Peter King’s Monday morning column is always a great read.

It used to be published by Sports Illustrated, but it’s over at NBC Sports these days.

There’s a lot of stuff in today’s article about the Saints and how they approached Sunday’s slaughter of the Eagles. The most interesting part of the story mentions New Orleans’ game-planning and how they felt like they would be in good shape if they put it on Carson Wentz to throw his way to an Eagles victory.

In the story:

“And then, a bit of a surprise. “We want to put the game on [Eagles quarterback Carson] Wentz,” Payton said. Payton likes Wentz as a player, but his player-personnel analyst, Ryan Herman, gives him trends and numbers every week, and Payton tells the group two interesting ones about Wentz, from Herman: The Eagles are 1-11 when Wentz plays and they allow more than 26 points. And he’s 0-9 when he passes for between 308 and 364 yards, the point being if he does that, the Eagles likely won’t be running the ball well, and the Saints feel they can beat a one-dimensional offense.”

Oh yeah?

The Eagles are shitty when they give up a lot of points and/or have to abandon the run game? I’m stunned.

That’s a monolithic revelation by the Saints’ analytics department. Normally the team that plays with the lead and takes away the running game is going to have the advantage. It’s what the Eagles did throughout the entirety of the 2017 regular season.

If you really want to parse that statistic, you can basically conclude that Carson Wentz hasn’t been able to win shootouts with his arm alone. I don’t know how many quarterbacks can do that on a consistent basis. Nick Foles was successful in this scenario during Super Bowl 52, so that’s a one-game example. And when you consider the fact that the Saints’ defense was not exactly the 1985 Chicago Bears, then sure, that makes yesterday’s Wentz performance look even worse.

Will on Twitter filtered Carson’s games by that second statistic, the passing yards:


Out of curiosity, I ran that same filter on Aaron Rodgers. There are too many 300+ passing yard games to fit on this page, so I just cut a chunk out of the page and pasted it here:

Six losses in there. Not a ton of pure “shootouts” I guess. It looks like he was 2-1 in games where the opponent scored 26+ points, just based off this small sample size.

Here’s another one for Drew Brees, where I cropped a chunk of games from the bottom end of the yardage spectrum:

16-4 career record when throwing between 312 and 328 yards, for what it’s worth.

All of this is interesting, but it’s ultimately arbitrary and doesn’t account for limitless variables.

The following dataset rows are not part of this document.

/-- TIME_STEP: its two refusals in order; otherwise the integer moves by the step, the fraction stays
(log entry 25 at 2^56-1), one crossing at most is acted on, and the two words of the new integer are
answered. A running generator whose next period start lies below the new integer takes the first point of
its grid at or after it, and nothing else of any generator changes (log entry 9). A step that makes another
trim active may hold the one of before for the advance of its TCLK period, which is a free value, and unless
saturation intervenes a step and an advance of one trim leave the same integer, fraction and trims in both
orders (log entry 29). A step that saturates leaves no trim held (R3). -/
def Obligations.TimeStepMovesTheInteger : Prop :=
  (∀ (s t u a b : State) (w : Words8), Issues s .timeStep w →
    0 < argument64 w → argument64 w ≤ 2 ^ 40 - 1 →
    s.timebase.integer.toNat + argument64 w + 2 < 2 ^ 56 - 1 →
    exec .timeStep s = .next t → exec .timebaseAdvance t = .next u →
    exec .timebaseAdvance s = .next a → exec .timeStep a = .next b →
    t.timebase.heldTrim.getD t.timebase.trimActive =
      s.timebase.heldTrim.getD s.timebase.trimActive →
    u.timebase.integer = b.timebase.integer ∧ u.timebase.fraction = b.timebase.fraction
      ∧ u.timebase.trimActive = b.timebase.trimActive
      ∧ u.timebase.trimPending = b.timebase.trimPending)
  ∧ ∀ (s : State) (w : Words8), Issues s .timeStep w →
    let d := argument64 w
    let v := s.timebase.integer.toNat
    let x := v + d
    (d = 0 ∨ 2 ^ 40 - 1 < d →
        exec .timeStep s = .next { s with port := posted s .timeStep .badParam 0 0 })
      ∧ (0 < d → d ≤ 2 ^ 40 - 1 → 2 ^ 56 - 1 < x →
        exec .timeStep s = .next { s with port := posted s .timeStep .badTime 0 0 })
      ∧ (0 < d → d ≤ 2 ^ 40 - 1 → x ≤ 2 ^ 56 - 1 →
        let crossed := x / 2 ^ 20 ≠ v / 2 ^ 20 ∧ s.timebase.trimPending ≠ s.timebase.trimActive
        ∃ gens : Vector Generator 16,
        (∀ n : Fin 16,
          let g := s.lines.gens[n]
          let onGrid (N : Nat) : Prop := ∃ j, N = g.start.toNat + j * g.active.period.toNat
          (g.running = false ∨ x ≤ g.nextStart → gens[n] = g)
            ∧ (g.running = true → g.nextStart < x → 2 ≤ g.active.period.toNat →
              ∃ N, gens[n] = { g with nextStart := N } ∧ onGrid N ∧ x ≤ N
                ∧ ∀ M, onGrid M → x ≤ M → N ≤ M)) ∧
        exec .timeStep s = .next
          { s with
            timebase := { s.timebase with
              integer := BitVec.ofNat 56 x
              fraction := if x = 2 ^ 56 - 1 then 0 else s.timebase.fraction
              trimActive := if crossed then s.timebase.trimPending else s.timebase.trimActive
              heldTrim := if x = 2 ^ 56 - 1 then none
                else if crossed then
                  s.timebase.heldTrim.or
                    (if Config.stepSharesPeriod s.periodDraws then some s.timebase.trimActive
                    else none)
                else s.timebase.heldTrim }
            periodDraws := if crossed ∧ x ≠ 2 ^ 56 - 1 then s.periodDraws + 1 else s.periodDraws
            lines := { s.lines with gens := gens }
            report := if crossed then
                s.report.offer
                  { time := BitVec.ofNat 56 x, body := .trimApplied s.timebase.trimPending }
              else s.report
            irq := (s.irq.setIf (x = 2 ^ 56 - 1) .timeLimit).setIf
              (crossed ∧ s.report.notices.length ≥ 32) .noticeLoss
            port := posted s .timeStep .ok (BitVec.ofNat 32 x) (BitVec.ofNat 32 (x / 2 ^ 32)) })

/-- TIME_SET: the four checks of R9 in order; otherwise R10's values, TIME_LIMIT on reaching 2^56-1, and
no effect but the answer where the timebase is already saturated there (log entry 24). A set that saturates
leaves no trim of before a step held (R3, R5; log entry 29). -/
def Obligations.TimeSetPlacesTheInteger : Prop :=
  ∀ (s : State) (w : Words8), Issues s .timeSet w →
    let v := argument64 w
    let refused (r : ResultCode) : Prop :=
      exec .timeSet s = .next { s with port := posted s .timeSet r 0 0 }
    let trail := ∃ e ∈ s.table.entries, e.action = .trail
    let busy := ∃ n : Fin 16, s.lines.gens[n].running = true
    (2 ^ 56 - 1 < v → refused .badTime)
      ∧ (v ≤ 2 ^ 56 - 1 → s.seq.state ≠ .stopped → refused .state)
      ∧ (v ≤ 2 ^ 56 - 1 → s.seq.state = .stopped → trail → refused .pulsePending)
      ∧ (v ≤ 2 ^ 56 - 1 → s.seq.state = .stopped → ¬ trail → busy → refused .linesBusy)
      ∧ (v ≤ 2 ^ 56 - 1 → s.seq.state = .stopped → ¬ trail → ¬ busy →
        let port := posted s .timeSet .ok (BitVec.ofNat 32 v) (BitVec.ofNat 32 (v / 2 ^ 32))
        if v = 2 ^ 56 - 1 ∧ s.timebase.integer.toNat = 2 ^ 56 - 1 then
          exec .timeSet s = .next { s with port := port }
        else
          exec .timeSet s = .next
            { s with
              timebase := { s.timebase with
                integer := BitVec.ofNat 56 v, fraction := 0
                heldTrim := if v = 2 ^ 56 - 1 then none else s.timebase.heldTrim }
              irq := s.irq.setIf (v = 2 ^ 56 - 1) .timeLimit
              port := port })

/-- TRIM_SET: out of range it is refused; otherwise the pending trim alone takes the value, and both
trims are answered (R6). -/
def Obligations.TrimSetStoresThePendingTrim : Prop :=
  ∀ (s : State) (w : Words8), Issues s .trimSet w →
    (w[0].toInt < -32768 ∨ 32767 < w[0].toInt →
        exec .trimSet s = .next { s with port := posted s .trimSet .badParam 0 0 })
      ∧ (-32768 ≤ w[0].toInt → w[0].toInt ≤ 32767 →
        (w[0].setWidth 16).toInt = w[0].toInt
          ∧ exec .trimSet s = .next
            { s with
              timebase := { s.timebase with trimPending := w[0].setWidth 16 }
              port := posted s .trimSet .ok (s.timebase.trimActive.signExtend 32) w[0] })

/-- While the sequencer is RUNNING or SINGLE no command moves the integer backward, but for power-on
reset, which leaves the sequencer STOPPED (R1). -/
def Obligations.RunningTimeNeverFalls : Prop :=
  ∀ (c : Instr) (s t : State), s.seq.state ≠ .stopped → exec c s = .next t →
    s.timebase.integer.toNat ≤ t.timebase.integer.toNat
      ∨ (c = .powerOnReset ∧ t.seq.state = .stopped)

/-- The two reads with a side effect: the low word is returned and the upper 24 bits go into the hold,
which the other register then shows; nothing else changes (R11, R12, R57). While RESET_N is asserted a
read returns 0 and does nothing else (R186). The word returned stands in readData, the model's own field
(log entry 17). -/
def Obligations.LowWordReadsCaptureTheHold : Prop :=
  ∀ s : State,
    (Awake s →
      exec .timeLoRead s = .next
          { s with
            timebase := { s.timebase with snapshotHold := s.timebase.integer.extractLsb' 32 24 }
            bus := { s.bus with readData := s.timebase.integer.extractLsb' 0 32 } }
        ∧ (∀ due : Time,
            (s.table.entries = [] → due = BitVec.allOnes 56) →
            (∀ e rest, s.table.entries = e :: rest → due = e.due) →
            exec .headDueLoRead s = .next
              { s with
                table := { s.table with headHold := due.extractLsb' 32 24 }
                bus := { s.bus with readData := due.extractLsb' 0 32 } })
        ∧ s.readOffset 0x064 = s.timebase.snapshotHold.setWidth 32
        ∧ s.readOffset 0x088 = s.table.headHold.setWidth 32)
      ∧ (s.resetAsserted = true →
        exec .timeLoRead s = .next { s with bus := { s.bus with readData := 0 } }
          ∧ exec .headDueLoRead s = .next { s with bus := { s.bus with readData := 0 } })

/-! ### The action table -/

/-- The first failed check of R29 gives the reason; a candidate that passes all six becomes the entry
that R20, R26, R27 and R28 give, with the action and the report option that its words name by R18, R24, R25
and Table 11-5. -/
def Obligations.FirstFailedCheckDecides : Prop :=
  ∀ (w : Words8) (base : Time) (free : Nat) (serial : BitVec 32),
    let answer := (Candidate.ofWords w).validate base free serial
    let k := kindNumber w
    let kindOk := GoodKind w
    let linesOk := GoodLines w
    (¬ kindOk → answer = .error .badKind)
      ∧ (kindOk → ¬ linesOk → answer = .error .noLines)
      ∧ (kindOk → linesOk → BadParameter w → answer = .error .badParam)
      ∧ (kindOk → linesOk → ¬ BadParameter w → BadRepeat w → answer = .error .badRepeat)
      ∧ (kindOk → linesOk → ¬ BadParameter w → ¬ BadRepeat w → BadTime w base →
          answer = .error .badTime)
      ∧ (kindOk → linesOk → ¬ BadParameter w → ¬ BadRepeat w → ¬ BadTime w base →
          free < slotsFor w → answer = .error .tableFull)
      ∧ (kindOk → linesOk → ¬ BadParameter w → ¬ BadRepeat w → ¬ BadTime w base →
          slotsFor w ≤ free →
          ∃ e, answer = .ok e ∧ e.serial = serial ∧ e.tag = w[1].extractLsb' 0 16
            ∧ NamesAction w e.action ∧ NamesReport w e.report
            ∧ e.lines = (if k = 8 then 0 else candidateLines w)
            ∧ e.due.toNat =
                (if w[0].getLsbD 24 then base.toNat + dueOrOffset w else dueOrOffset w)
            ∧ e.reserved = decide (k = 4)
            ∧ (e.late = if w[0].getLsbD 25 then .dropLate else .fireLate)
            ∧ (e.rep.isSome = w[0].getLsbD 28)
            ∧ ∀ r ∈ e.rep, r.interval = w[6] ∧ r.count = w[1].extractLsb' 16 16
                ∧ r.remaining = if r.count = 0 then none else some r.count)

/-- ADMIT: a refusal posts the reason and changes nothing else; an admission places the entry, moves the
serial counter on by one, and answers the serial and the low word of the due (R27, R30, R49). -/
def Obligations.AdmitPlacesOrRefuses : Prop :=
  ∀ (s : State) (w : Words8), Issues s .admitCandidate w →
    let answer := (Candidate.ofWords w).validate s.timebase.integer
      (256 - occupancyOf s.table.entries) s.table.serialNext
    (∀ r, answer = .error r →
        exec .admitCandidate s = .next { s with port := posted s .admitCandidate r 0 0 })
      ∧ (∀ e, answer = .ok e →
        e.serial = s.table.serialNext
          ∧ exec .admitCandidate s = .next
            { s with
              table := { s.table with
                entries := insertEntry e s.table.entries
                serialNext := s.table.serialNext + 1 }
              port := posted s .admitCandidate .ok e.serial (e.due.extractLsb' 0 32) })

/-- An entry is placed after every entry due at or before its own due and before every later one, the
others keeping their order (R39, R40). -/
def Obligations.InsertionIsByDueThenOrder : Prop :=
  ∀ (e : Entry) (es : List Entry), es.Pairwise (fun a b => a.due.toNat ≤ b.due.toNat) →
    ∃ before after, es = before ++ after ∧ insertEntry e es = before ++ e :: after
      ∧ (∀ x ∈ before, x.due.toNat ≤ e.due.toNat) ∧ ∀ x ∈ after, e.due.toNat < x.due.toNat

/-- CANCEL_TAG, FLUSH and QUERY_TAG: what is removed or counted, the values answered, the holds, and the
occupancy-fall signal (R38, R48, R50, R54, R55). -/
def Obligations.TagCommandsActOnTheTable : Prop :=
  (∀ (s : State) (w : Words8), Issues s .cancelTag w →
    let goes (e : Entry) : Bool := e.action != .trail && e.tag == w[0].extractLsb' 0 16
    let kept := s.table.entries.filter fun e => !goes e
    exec .cancelTag s = .next
      { s with
        table := { s.table with entries := kept }
        aring := afterFall s.aring s.table.entries kept
        port := posted s .cancelTag .ok (BitVec.ofNat 32 (s.table.entries.countP goes))
          (BitVec.ofNat 32 (s.table.entries.countP fun e => goes e && e.reserved)) })
  ∧ (∀ (s : State) (w : Words8), Issues s .flush w →
    let goes (e : Entry) : Bool := e.action != .trail
    let kept := s.table.entries.filter fun e => !goes e
    exec .flush s = .next
      { s with
        table := { s.table with entries := kept }
        aring := afterFall s.aring s.table.entries kept
        port := posted s .flush .ok (BitVec.ofNat 32 (s.table.entries.countP goes))
          (BitVec.ofNat 32 (s.table.entries.countP fun e => goes e && e.reserved)) })
  ∧ (∀ (s : State) (w : Words8), Issues s .queryTag w →
    let found := s.table.entries.filter fun e => e.tag == w[0].extractLsb' 0 16
    ∃ due : Time,
      (found = [] → due = BitVec.allOnes 56)
        ∧ (found ≠ [] → ∃ e ∈ found, e.due = due)
        ∧ (∀ e ∈ found, due.toNat ≤ e.due.toNat)
        ∧ exec .queryTag s = .next
          { s with
            table := { s.table with queryHold := due.extractLsb' 32 24 }
            port := posted s .queryTag .ok (BitVec.ofNat 32 found.length)
              (due.extractLsb' 0 32) })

Who is each quarterback throwing the ball to? Who is the offensive coordinator? Does the play calling suck or is it good? Is the offensive line decent or horrible? How much experience does the quarterback have? Does the head coach even trust the running game in the first place?

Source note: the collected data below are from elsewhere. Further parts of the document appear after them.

/-- The reason a candidate is refused for, if any. -/
def reason (w : Words8) (base : Time) (free : Nat) : Option ResultCode :=
  match (Candidate.ofWords w).validate base free 0 with
  | .ok _ => none
  | .error r => some r

/-- Table 2-2: each check refuses, and the first failed one decides. -/
theorem test_first_failed_check :
    reason (words 0x00000000 0 0 0 0 0 0) 0 0 = some .badKind
      ∧ reason (words 0x00010000 0 0 0 0 0 0) 0 0 = some .noLines
      ∧ reason (words 0x00040001 0 0 0 0 0 0) 0 0 = some .badParam
      ∧ reason (words 0x10040001 0 0 0 5 0 5) 0 0 = some .badRepeat
      ∧ reason (words 0x01010001 0 1 0 0 0 0) (BitVec.allOnes 56) 0 = some .badTime
      ∧ reason (words 0x00040001 0 0 0 5 0 0) 0 1 = some .tableFull
      ∧ reason (words 0x00040001 0 0 0 5 0 0) 0 2 = none := by decide

/-- The kinds 0, 1, 8 and 9; a MARK without lines; the report encoding 3; the bounds of a width. -/
theorem test_meets_FirstFailedCheckDecides :
    kindNumber (words 0x00000001 0 0 0 0 0 0) = 0 ∧ kindNumber (words 0x00010001 0 0 0 0 0 0) = 1
      ∧ kindNumber (words 0x00080000 0 0 0 0 0 0) = 8 ∧ kindNumber (words 0x00090001 0 0 0 0 0 0) = 9
      ∧ candidateLines (words 0x00080000 0 0 0 0 0 0) = 0
      ∧ BadParameter (words 0x0C010001 0 0 0 0 0 0)
      ∧ BadParameter (words 0x00040001 0 0 0 0x1000000 0 0)
      ∧ ¬ BadParameter (words 0x00040001 0 0 0 0xFFFFFF 0 0) := by decide

/-- A period, a high time, a stop mode and a final level at their bounds. -/
theorem test_meets_FirstFailedCheckDecides_pairs :
    BadParameter (words 0x00050001 0 0 0 0x1000001 0 0)
      ∧ ¬ BadParameter (words 0x00050001 0 0 0 0x1000000 0x1000000 0)
      ∧ BadParameter (words 0x00050001 0 0 0 2 3 0) ∧ ¬ BadParameter (words 0x00050001 0 0 0 2 2 0)
      ∧ BadParameter (words 0x00070001 0 0 0 2 0 0) ∧ ¬ BadParameter (words 0x00070001 0 0 0 1 1 0) := by
  refine ⟨?_, ?_, ?_, ?_, ?_, ?_⟩ <;> decide

/-- A repeat at its bounds, a due at 2^56-1 and one above it, and the slots 1 and 2. -/
theorem test_meets_FirstFailedCheckDecides_rest :
    BadRepeat (words 0x10010001 0 0 0 0 0 0) ∧ ¬ BadRepeat (words 0x10010001 0 0 0 0 0 1)
      ∧ BadRepeat (words 0x10040001 0 0 0 5 0 5) ∧ ¬ BadRepeat (words 0x10040001 0 0 0 5 0 6)
      ∧ BadTime (words 0x01010001 0 1 0 0 0 0) (BitVec.allOnes 56)
      ∧ ¬ BadTime (words 0x01010001 0 0 0 0 0 0) (BitVec.allOnes 56)
      ∧ slotsFor (words 0x00040001 0 0 0 5 0 0) = 2 ∧ slotsFor setWords = 1 := by decide

/-- A refused ADMIT and an admitted one. -/
theorem test_meets_AdmitPlacesOrRefuses :
    Issues (issued .admitCandidate setWords State.reset) .admitCandidate setWords
      ∧ reason setWords 0 256 = none ∧ reason setWords 0 0 = some .tableFull := by decide

theorem test_meets_InsertionIsByDueThenOrder :
    [entry .set 1 5, entry .set 2 5, entry .set 3 9].Pairwise (fun a b => a.due.toNat ≤ b.due.toNat) := by
  decide

/-- Equal dues stand in the order of admission. -/
theorem test_insertion_order :
    (insertEntry (entry .set 9 5) [entry .set 1 5, entry .set 2 6]).map (·.lines) = [1, 9, 2] := by decide

/-- A TRAIL, a PULSE and a SET of tag 7. -/
def three : State := table [entry .trail 1 5, entry (.pulse 4) 3 6, entry .set 4 9] State.reset

theorem test_cancelTag :
    let t := after .cancelTag (issued .cancelTag (words 7 0 0 0 0 0 0) three)
    t.table.entries = [entry .trail 1 5] ∧ t.port.value0 = 2 ∧ t.port.value1 = 1 := by decide

theorem test_cancelLines :
    let t := after .cancelLines (issued .cancelLines (words 5 0 0 0 0 0 0) three)
    t.table.entries = [entry .trail 1 5, entry (.pulse 4) 2 6] ∧ t.port.value0 = 1 ∧ t.port.value1 = 1 := by
  decide

theorem test_flush :
    let t := after .flush (issued .flush setWords { three with aring := held.aring })
    t.table.entries = [entry .trail 1 5] ∧ t.port.value0 = 2 ∧ t.aring.retry = true := by decide

theorem test_queryTag :
    let t := after .queryTag (issued .queryTag (words 7 0 0 0 0 0 0) three)
    t.port.value0 = 3 ∧ t.port.value1 = 5
      ∧ (after .queryTag (issued .queryTag (words 8 0 0 0 0 0 0) three)).port.value1 = 0xFFFFFFFF := by decide

/-- A tag no entry has, and one that three entries have. -/
theorem test_meets_TagCommandsActOnTheTable :
    Issues (issued .cancelTag setWords three) .cancelTag setWords
      ∧ Issues (issued .flush setWords three) .flush setWords
      ∧ Issues (issued .queryTag setWords three) .queryTag setWords
      ∧ three.table.entries.filter (fun e => e.tag == 8) = []
      ∧ three.table.entries.filter (fun e => e.tag == 7) ≠ [] := by decide

/-- Masks of no line, of the lowest line and of all lines. -/
theorem test_meets_CancelLinesNarrowsOrRemoves :
    Issues (issued .cancelLines setWords three) .cancelLines setWords
      ∧ (0xFFFF0000#32).extractLsb' 0 16 = 0#16 ∧ (1#32).extractLsb' 0 16 ≠ 0#16
      ∧ (0xFFFF#32).extractLsb' 0 16 ≠ 0#16 := by decide

theorem test_faultClaim :
    let s := lines { LineUnit.reset with faultClaims := 1 } three
    (after .faultClaim s).table.entries.map (·.action) = [.pulse 4, .set]
      ∧ (after .faultClaim s).lines.faultClaims = 0 := by decide

/-! ### The sequencer -/

theorem test_seqRun :
    (after .seqRun (issued .seqRun setWords State.reset)).seq.state = .running
      ∧ (after .seqRun (issued .seqRun setWords (lines latched State.reset))).port.result = .faultActive := by
  decide

theorem test_seqSingle :
    (after .seqSingle (issued .seqSingle setWords State.reset)).seq.state = .single
      ∧ (after .seqSingle (issued .seqSingle setWords (seq .running State.reset))).port.result = .state := by
  decide

theorem test_seqStop :
    let t := after .seqStop (issued .seqStop setWords (seq .running State.reset))
    t.seq.state = .stopped ∧ t.seq.stopCause = .command ∧ t.irq.isSet .seqStop = true
      ∧ t.report.notices = [{ time := 0, body := .seqStopped .command }] := by decide

theorem test_meets_SequencerCommandsChangeItsState :
    Issues (issued .seqRun setWords State.reset) .seqRun setWords
      ∧ Issues (issued .seqSingle setWords State.reset) .seqSingle setWords
      ∧ Issues (issued .seqStop setWords State.reset) .seqStop setWords
      ∧ (seq .single State.reset).seq.state ≠ .stopped
      ∧ State.reset.seq.state = .stopped ∧ State.reset.lines.faultLatch = false
      ∧ (lines latched State.reset).lines.faultLatch = true := by decide

theorem test_seqFaultEvent :
    let t := after .seqFaultEvent (seq .running (lines { latched with faultEvents := 1 } State.reset))
    t.seq.stopCause = .fault ∧ t.lines.faultEvents = 0 ∧ t.report.notices.length = 1 := by decide

theorem test_meets_FaultReachesSequencerAndTable :
    Awake three ∧ 0 < ({ latched with faultEvents := 1 } : LineUnit).faultEvents
      ∧ three.seq.state = .stopped ∧ (seq .running three).seq.state ≠ .stopped
      ∧ 0 < ({ latched with faultClaims := 1 } : LineUnit).faultClaims := by decide

/-- A head due one later than the integer, and a TRAIL due one later in STOPPED. -/
theorem test_meets_NothingIsTakenBeforeItsDue :
    (at_ 4 three).timebase.integer.toNat < (entry .trail 1 5).due.toNat
      ∧ (after .taking (at_ 4 (seq .running three))).table = three.table
      ∧ (after .taking (at_ 4 three)).table = three.table
      ∧ (after .taking (at_ 5 three)).table ≠ three.table := by decide

/-- Table 4-5: an unlimited entry, and a counted one with 1 and 5 takings left. -/
theorem test_meets_RepeatCourseFollowsTheGrid :
    (entry .set 1 5).rep = none
      ∧ (repeating 10 0 (entry .set 1 5)).rep = some ⟨10, 0, none⟩
      ∧ (repeating 10 1 (entry .set 1 5)).rep = some ⟨10, 1, some 1⟩
      ∧ ((repeating 10 5 (entry .set 1 5)).course 38 true).skipped = 3
      ∧ ((repeating 10 5 (entry .set 1 5)).course 38 true).remaining = 1
      ∧ ((repeating 10 5 (entry .set 1 5)).course 99 true).again.isNone = true
      ∧ ((repeating 10 0 (entry .set 1 (2 ^ 56 - 10))).course 38 false).again.isNone = true := by decide

/-- A late DROP_LATE entry: dropped, once the lateness is above the margin of 4. -/
def dropping (now : Nat) : State :=
  at_ now (seq .running (table [{ entry .set 1 5 with late := .dropLate }] State.reset))

theorem test_taking_drops :
    (after .taking (dropping 10)).lines.level = 0 ∧ (after .taking (dropping 9)).lines.level = 1
      ∧ (after .taking (dropping 10)).irq.isSet .late = true := by decide

/-- A counted entry that retires by overflow with two takings left. -/
theorem test_shownRemaining :
    let c := (repeating 10 3 (entry .set 1 (2 ^ 56 - 10))).course (BitVec.ofNat 56 (2 ^ 56 - 9)) false
    c.again.isNone = true ∧ c.remaining = 2
      ∧ c.shownRemaining = (if Config.overflowShowsZero then 0 else 2) := by
  refine ⟨by decide, by decide, rfl⟩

There are plenty of examples out there of teams just stubbornly refusing to commit to the run, even when playing from ahead or in close games (Doug Pederson).

So yeah, intriguing paragraph about Wentz, and maybe one of these days he’s gonna have to pull a rabbit out of the hat and do it himself, but in this case isn’t the analytics department just telling us what we already know?